Shade was standing near the door with his fawn scarf and overcoat draped over his arm, but he was still listening. “Yeah. It seems pointless, all right. So?”

“No. It wasn’t pointless. When I met my Danny, I knew.” She smiled off into space for a moment. Then she shoved the photos back in the envelope and passed them back to Shade. “Right then I knew what those girls had felt. Because I felt it for Danny. Whatever it would take to be with him, I would do it.”

“Why?”

She hesitated, trying to find the words. “Because . . . he’s all that matters. Being with him is the only time I feel like I’m really living and not just working.”

Shade sighed. “Good thing he’s a pilot, then, and not a bank robber. I wonder why women never feel that way about a steady fellow who clerks in an insurance office. But if your pilot was an outlaw
and wanted you to go off with him on the run, I’m not convinced you’d really do it, Rose, not if it came down to making that choice. You’re not a kid.”

“Yeah, and that clock ticks louder every day.” Rose traced her finger along the roses on the arm of the chintz chair. Her voice shook a little. “You know that old saying—‘it is better to live one day as a lion than a thousand as a sheep.’ Maybe that’s true.”

“You’re not like the Bonnie Parkers of the world, Rose.”

Rose lifted her chin a little, just as she might have if someone had hit her. Her eyes glistened. “Not pretty enough to be a gun moll, you mean.”

Shade reddened and looked away, pretending not to notice her tears. Funny to think that as tough as Rose was in most ways, she could still be wounded by a careless word like that. Funny to think that a woman past thirty could still mind not being a beauty. He brushed her remark aside. “It’s not that. I just meant that you have an identity of your own. Gun molls are usually running out on a life of domestic drudgery or a series of dead-end jobs. But you’re no waitress in a hash house in Podunk, Rose. You are somebody already.”

She shook her head. “All this newspaper stuff? That’s like writing your name in water. I don’t care what the world thinks. I just want to live a few glorious days with my dog fox, before I am as forgotten as yesterday’s headlines.”

 

 

NORA

The little one-room school on Ashe Mountain was now in recess for lunch. A few of the students who lived close by had gone home to eat the big meal of the day with their families, and since the weather was mild for November, the rest had gone outside with their dinner buckets. Only Nora Bonesteel was left, standing hesitantly in front of Miss Parsons’s desk. Shifting uneasily from one foot to the other, she was obviously waiting to say her piece.

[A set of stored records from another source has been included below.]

-- ==== Sys2Proof/Machine/Shift.lean ====
section
/-! DEFINITION. The shifts and rotates (spec/42_bit_manipulation.md R240 to R249): a count of
single-bit steps. -/

namespace Sys2Proof.Machine

/-- One single-bit step of an operand and the carry flag (R240). -/
abbrev ShiftStep := (n : Nat) → BitVec n → Bool → BitVec n × Bool

/-- OF after a count of 1, from the operand, the result and the new carry (R241 (d)). -/
abbrev ShiftOverflow := (n : Nat) → BitVec n → BitVec n → Bool → Bool

/-- A bit at the bottom of an operand. -/
def lowBit (n : Nat) (b : Bool) : BitVec n := BitVec.ofNat n b.toNat

/-- A bit at the top of an operand. -/
def highBit (n : Nat) (b : Bool) : BitVec n := lowBit n b <<< (n - 1)

/-- SHL: the top bit goes to CF, a zero enters below (R243). -/
def shlStep : ShiftStep := fun _ v _ => (v <<< 1, v.msb)

/-- SHR: the bottom bit goes to CF, a zero enters above (R244). -/
def shrStep : ShiftStep := fun _ v _ => (v >>> 1, v.getLsbD 0)

/-- SAR: the bottom bit goes to CF, the top bit stays (R245). -/
def sarStep : ShiftStep := fun n v _ => (v >>> 1 ||| highBit n v.msb, v.getLsbD 0)

/-- ROL: the top bit goes to CF and to the bottom (R246). -/
def rolStep : ShiftStep := fun n v _ => (v <<< 1 ||| lowBit n v.msb, v.msb)

/-- RCL: the top bit goes to CF, the old CF to the bottom (R247). -/
def rclStep : ShiftStep := fun n v c => (v <<< 1 ||| lowBit n c, v.msb)

/-- ROR: the bottom bit goes to CF and to the top (R248). -/
def rorStep : ShiftStep := fun n v _ => (v >>> 1 ||| highBit n (v.getLsbD 0), v.getLsbD 0)

/-- RCR: the bottom bit goes to CF, the old CF to the top (R249). -/
def rcrStep : ShiftStep := fun n v c => (v >>> 1 ||| highBit n c, v.getLsbD 0)

/-- OF of a movement to the left: the top bit of the result differs from CF (R243, R246, R247). -/
def leftOverflow : ShiftOverflow := fun _ _ r c => r.msb ^^ c

/-- OF of SHR: the top bit of the operand (R244). -/
def shrOverflow : ShiftOverflow := fun _ v _ _ => v.msb

/-- OF of SAR: clear (R245). -/
def sarOverflow : ShiftOverflow := fun _ _ _ _ => false

/-- OF of a rotation to the right: the two top bits of the result differ (R248, R249). -/
def rightOverflow : ShiftOverflow := fun n _ r _ => r.msb ^^ r.getLsbD (n - 2)

/-- The step repeated (R240). -/
def shiftSteps (step : ShiftStep) (n : Nat) : Nat → BitVec n → Bool → BitVec n × Bool
  | 0, v, c => (v, c)
  | k + 1, v, c => shiftSteps step n k (step n v c).1 (step n v c).2

/-- The count: 1, or the whole of CL (R240). -/
def State.shiftCount (cnt : ShiftCount) (s : State) : Nat :=
  match cnt with
  | .one => 1
  | .cl => (s.reg8 .cl).toNat

/-- A shift: a count of 0 changes nothing; SF, ZF and PF come from the result, AF is undefined, OF is
defined for a count of 1 only (R240, R241). -/
def State.shift (step : ShiftStep) (ovf : ShiftOverflow) (cnt : ShiftCount) (w : Width) (p : Place)
    (s : State) : State :=
  let k := s.shiftCount cnt
  let v := s.readAt w p
  let r := shiftSteps step w.bits k v s.flags.cf
  let f := { s.flags.szp r.1 with cf := r.2, ofl := ovf w.bits v r.1 r.2 }
  if k = 0 then s
  else if k = 1 then ((s.setFlags f).undefineFlags .onlyAf).writeAt w p r.1
  else ((s.setFlags f).undefineFlags .afOf).writeAt w p r.1

/-- A rotation: a count of 0 changes nothing; of the flags only CF and OF change, OF is defined for a
count of 1 only (R240, R241). -/
def State.rotate (step : ShiftStep) (ovf : ShiftOverflow) (cnt : ShiftCount) (w : Width) (p : Place)
    (s : State) : State :=
  let k := s.shiftCount cnt
  let v := s.readAt w p
  let r := shiftSteps step w.bits k v s.flags.cf
  let f := { s.flags with cf := r.2, ofl := ovf w.bits v r.1 r.2 }
  if k = 0 then s
  else if k = 1 then (s.setFlags f).writeAt w p r.1
  else ((s.setFlags f).undefineFlags .onlyOf).writeAt w p r.1

/-- ROL (R246). -/
def execRol (cnt : ShiftCount) (w : Width) (rm : RM) (s : State) : Res :=
  .next (s.rotate rolStep leftOverflow cnt w (place rm s))

/-- ROR (R248). -/
def execRor (cnt : ShiftCount) (w : Width) (rm : RM) (s : State) : Res :=
  .next (s.rotate rorStep rightOverflow cnt w (place rm s))

/-- RCL (R247). -/
def execRcl (cnt : ShiftCount) (w : Width) (rm : RM) (s : State) : Res :=
  .next (s.rotate rclStep leftOverflow cnt w (place rm s))

/-- RCR (R249). -/
def execRcr (cnt : ShiftCount) (w : Width) (rm : RM) (s : State) : Res :=
  .next (s.rotate rcrStep rightOverflow cnt w (place rm s))

/-- SHL, also called SAL (R243). -/
def execShl (cnt : ShiftCount) (w : Width) (rm : RM) (s : State) : Res :=
  .next (s.shift shlStep leftOverflow cnt w (place rm s))

/-- SHR (R244). -/
def execShr (cnt : ShiftCount) (w : Width) (rm : RM) (s : State) : Res :=
  .next (s.shift shrStep shrOverflow cnt w (place rm s))

/-- SAR (R245). -/
def execSar (cnt : ShiftCount) (w : Width) (rm : RM) (s : State) : Res :=
  .next (s.shift sarStep sarOverflow cnt w (place rm s))

end Sys2Proof.Machine
end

Emelyn Parsons was surprised. This student was not one to offer confidences. She made no excuses and asked no favors. You might almost forget the child was there, except that there was a quiet force about her that made itself felt.

The Bonesteel girl was as bright as any student Miss Parsons had, but there was something a little unsettling about her, as if she was always thinking about something else. When you called on her in class, she generally gave the correct response, but she seemed to come back from a long way away before she answered you. Miss Parsons often wondered what Nora Bonesteel was thinking about, but she wasn’t altogether sure she wanted to know.

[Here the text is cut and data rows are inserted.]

-- ==== Sys2Proof/Certificates/Slice0/Obligations.lean ====
section
/-! DEFINITION. The statements about the 8086 that the provers prove. OBLIGATIONS.json lists them. -/

open Sys2Proof Sys2Proof.Machine

/-! ## Encoding (spec/30_encoding.md) -/

/-- The decoder reads back every row the encoder writes, with every operand at every value, and leaves
the bytes after it (R101 to R121). -/
def Obligations.DecodeEncode : Prop :=
  ∀ (i : Instr) (rest : List Byte), i.wellFormed = true →
    decodeRow (encode i ++ rest) = .ok (i, rest)

/-- What the decoder reads is well formed, and is spelt by exactly the bytes it consumed: no bit of a
row is ignored (R104, R131). -/
def Obligations.EncodeDecode : Prop :=
  ∀ (bs rest : List Byte) (i : Instr), decodeRow bs = .ok (i, rest) →
    i.wellFormed = true ∧ bs = encode i ++ rest

/-- An instruction is read whole with its prefixes, in any order, at most one of each kind, a repeat
prefix only before a string instruction and LOCK only before a memory operand (R102, R108).
The model's reading of "a memory operand" (`Instr.hasMemOperand`) is log entry 21; that an override may
stand before any instruction, and that prefixes are rows, is log entry 20. -/
def Obligations.DecodeWithPrefixes : Prop :=
  ∀ (ps : List Instr) (i : Instr) (rest : List Byte),
    (∀ p ∈ ps, p.isPrefix = true) → ps.Pairwise (fun a b => samePrefixKind a b = false) →
    i.isPrefix = false → i.wellFormed = true →
    (ps.any Instr.isRepeatPrefix = true → i.isString = true) →
    (.lock ∈ ps → i.hasMemOperand = true) →
    decode (encodeWith ps i ++ rest) = .ok ⟨ps, i, (encodeWith ps i).length⟩

/-- What the decoder refuses: a second prefix of one kind, a repeat prefix before another instruction,
LOCK without a memory operand (R102), and the encodings with no documented meaning (R131).
The model's reading of "a memory operand" (`Instr.hasMemOperand`): log entry 21. -/
def Obligations.RefusedEncodings : Prop :=
  (∀ (ps : List Instr) (p : Instr) (rest : List Byte), (∀ q ∈ ps, q.isPrefix = true) →
    ps.Pairwise (fun a b => samePrefixKind a b = false) → p.isPrefix = true →
    ps.any (samePrefixKind p) = true →
    decode (ps.flatMap encode ++ encode p ++ rest) = .error .duplicatePrefix) ∧
  (∀ (i : Instr) (rest : List Byte), i.wellFormed = true → i.isPrefix = false →
    (i.isString = false →
      decode (0xF2#8 :: encode i ++ rest) = .error .repeatBeforeNonString ∧
      decode (0xF3#8 :: encode i ++ rest) = .error .repeatBeforeNonString) ∧
    (i.hasMemOperand = false →
      decode (0xF0#8 :: encode i ++ rest) = .error .lockWithoutMemory)) ∧
  (∀ (b : Byte) (rest : List Byte),
    (b.toNat ∈ [0x0F, 0xC0, 0xC1, 0xC8, 0xC9, 0xD6, 0xF1] ∨ b.toNat / 16 = 6) →
    decodeRow (b :: rest) = .error .unassigned) ∧
  (∀ (b m : Byte) (rest : List Byte), 4 ≤ rest.length →
    let sel := m.toNat / 8 % 8
    (b = 0x82#8 ∨ b = 0x83#8) ∧ (sel = 1 ∨ sel = 4 ∨ sel = 6) ∨
      (b = 0x8C#8 ∨ b = 0x8E#8) ∧ 4 ≤ sel ∨ b = 0x8E#8 ∧ sel = 1 ∨
      (b = 0x8F#8 ∨ b = 0xC6#8 ∨ b = 0xC7#8) ∧ 1 ≤ sel ∨
      (0xD0 ≤ b.toNat ∧ b.toNat ≤ 0xD3) ∧ sel = 6 ∨
      (b = 0xF6#8 ∨ b = 0xF7#8) ∧ sel = 1 ∨ b = 0xFE#8 ∧ 2 ≤ sel ∨ b = 0xFF#8 ∧ sel = 7 ∨
      (b = 0xD4#8 ∨ b = 0xD5#8) ∧ m ≠ 0x0A#8 ∨
      (b = 0x8D#8 ∨ b = 0xC4#8 ∨ b = 0xC5#8) ∧ 0xC0 ≤ m.toNat ∨
      b = 0xFF#8 ∧ (sel = 3 ∨ sel = 5) ∧ 0xC0 ≤ m.toNat →
    decodeRow (b :: m :: rest) = .error .unassigned)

A tall angular girl with a mass of dark hair curling about her head like a storm cloud, and cold blue eyes that never betrayed any emotion, she was pretty enough, but she kept to herself, either from shyness or because the other children seemed to hang back when she was around, and she never made any particular effort to win them over. She wasn’t a tease or a bully, but she had a quiet way of saying things in a matter-of-fact
voice—things she couldn’t know about—that made people uneasy. Especially when the things she said turned out to be true.

One October morning Nora had looked at Alfred Feist’s empty desk and said, “He won’t be coming back, Miss Parsons.”